This is the second article in a series that highlights current trends in the leading segments in the Financial Services sector as revealed during the RBC Capital Markets’ Financial Institutions Conference. The first article on Asset Management appeared in Valuewalk on September 19.
Analysts Jon G Arfstrom, Gerard Cassidy, Jake Civiello and Joe Morford moderated the banking space and provide useful insights from their discussions with senior management and panelists on Day 1 of the conference.
Banking in Chicago
PrivateBancorp Inc (NASDAQ:PVTB) and TCF Financial Corporation (NYSE:TCB)
Both companies said they were focused on organic growth but were considering M&A opportunities in the over-banked Chicago market. TCB is looking for entry into new niche businesses during 2015 and 2016 and considering cross-selling, example auto finance through its branches. In general the loan growth environment was slow, but steady. Commercial line utilization remains a low 40%. In view of the competitive scenario, TCB is building on opportunities within its national businesses of auto, inventory finance and leasing. The better performing sectors in Chicago are manufacturing, health care and technology, from a banking point of view. As asset prices improve, banks are expecting better liquidity in both the commercial and home segments.
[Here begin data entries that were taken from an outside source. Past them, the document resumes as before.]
/-! ## Cores and contexts by number -/

/-- Bring context `c` of the core in focus into focus. -/
def focusCtx (c : Nat) (s : State) : State :=
  if s.ctx.num.toNat == c then s
  else
    let x := alGet s.core.ctxs c (Ctx.reset (BitVec.ofNat 4 c))
    { s with ctx := x, core := { s.core with ctxs := alPut (alDel s.core.ctxs c) s.ctx.num.toNat s.ctx } }

/-- Bring core `k` into focus, with one of its contexts. -/
def focusCore (k : Nat) (s : State) : State :=
  if s.core.id == k then s
  else
    let old := { s.core with ctxs := alPut s.core.ctxs s.ctx.num.toNat s.ctx }
    let new := alGet s.cores k (Core.reset k)
    let x := alGet new.ctxs 0 (Ctx.reset 0)
    { s with cores := alPut (alDel s.cores k) old.id old, core := { new with ctxs := alDel new.ctxs 0 }, ctx := x }

/-- Bring context `c` of core `k` into focus. -/
def focus (k c : Nat) (s : State) : State := focusCtx c (focusCore k s)

/-- Core `k`, without the context in focus. -/
def coreOf (s : State) (k : Nat) : Core := if s.core.id == k then s.core else alGet s.cores k (Core.reset k)

/-- Change core `k`. -/
def updCore (k : Nat) (f : Core → Core) (s : State) : State :=
  if s.core.id == k then { s with core := f s.core }
  else { s with cores := alPut s.cores k (f (alGet s.cores k (Core.reset k))) }

/-- Context `c` of core `k`. -/
def ctxOf (s : State) (k c : Nat) : Ctx :=
  if s.core.id == k && s.ctx.num.toNat == c then s.ctx
  else alGet (coreOf s k).ctxs c (Ctx.reset (BitVec.ofNat 4 c))

/-- Change context `c` of core `k`. -/
def updCtx (k c : Nat) (f : Ctx → Ctx) (s : State) : State :=
  if s.core.id == k && s.ctx.num.toNat == c then { s with ctx := f s.ctx }
  else updCore k (fun x => { x with ctxs := alPut x.ctxs c (f (alGet x.ctxs c (Ctx.reset (BitVec.ofNat 4 c)))) }) s

/-- The sixteen contexts of core `k`. -/
def ctxsOf (s : State) (k : Nat) : List Ctx := (List.range 16).map (ctxOf s k)

/-- The share of a launch on core `k`. -/
def resAt (s : State) (k : Nat) (task : BitVec 12) : Option Resident := resOf (coreOf s k) task

/-! ### Monitors (16 R389) -/

/-- The number of a monitor: sixteen for each die. -/
def monNo (die i : Nat) : Nat := 16 * die + i

/-- A monitor. -/
def monAt (s : State) (n : Nat) : Monitor := alGet s.host.monitors n { ctl := 0x3FF00, mmin := BitVec.allOnes 64, mmax := 0, bins := [] }

/-- The row-major number of a core within its die. -/
def coreInDie (k : Nat) : Nat := coreX k % 32 + 32 * (coreY k % 16)

/-- Whether a monitor of a die takes a sample of a source for a core. -/
def monTakes (m : Monitor) (src die : Nat) (core : Option Nat) : Bool :=
  bit m.ctl 4 && bits m.ctl 0 4 == src &&
    (bits m.ctl 8 10 == 0x3FF || core.any (fun k => coreDie k == die && coreInDie k == bits m.ctl 8 10))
On the consumer front, unemployment remains high and spending remains subdued.
Banking – Central
Home Bancshares Inc (NASDAQ:HOMB)
Prosperity Bancshares, Inc. (NYSE:PB)
Wintrust Financial Corp (NASDAQ:WTFC)
All the three presenting companies were bullish on their M&A objectives – given that banks having assets below $1B have become unviable in the current regulatory environment and long recovery period. WTFC had a different take on Chicago, saying the recovery would be through a slow consolidation rather than a wave of deals. Loan growth could be better but is improving in areas such as Florida (for HOMB) and Texas (for PB). Regulatory costs have become prohibitive.
Citigroup Inc (C): Too big to fail banks
Gene McQuade, CEO presented. He pointed to the metamorphosis of the banking industry from a “branch and checking industry” to distributed banking through the Internet and mobile. Commercial lending is no longer simply making loans and collecting on them – it is now making and distributing loans.
The regulatory environment has become more onerous by several orders of magnitude, but the industry will likely adapt. With the improved capitalizations in banks, worries about ‘too big to fail’ are exaggerated.
Banking – East Coast
Investors Bancorp, Inc. (NASDAQ:ISBC)
Boston Private Financial Hldg Inc (NASDAQ:BPFH)
Provident Financial Services, Inc. (NYSE:PFS)
The economy is doing well within a 50-mile radius in the New York Metro-area, but beyond that, things are slow (ISBC). Improved off-take of high-end jumbo loans, but their pricing left much to be desired; wealth management was still defensive (BPFH). Growth opportunities in C&I and multi-family were excellent provided these were well underwritten (PFS). A lot of the discussions were centered on asset/liability management.
Banking – West Coast
CoBiz Financial Inc (NASDAQ:COBZ)
Umpqua Holdings Corp (NASDAQ:UMPQ)
Westamerica Bancorporation (NASDAQ:WABC)
M&A discussions threw up the old chestnut – size or market concentration? UMPQ was all for size as a competitive advantage while serial acquirer WABC said targeted market concentration worked better for it, allowing for revenue maximization and better management of expenses. COBZ is more focused on organic growth, however.
Expense management was a key priority with the rider that caution was called for – cutting headcount indiscriminately may prejudice future opportunities.
Loan growth strength was visible in pockets depending on geography. Also niche products such as jumbo mortgages, healthcare, asset-backed and structured finance were proving popular. On a general basis, loan offtake in the major metro areas, particularly San Francisco, Seattle, Denver and Southern California doing better.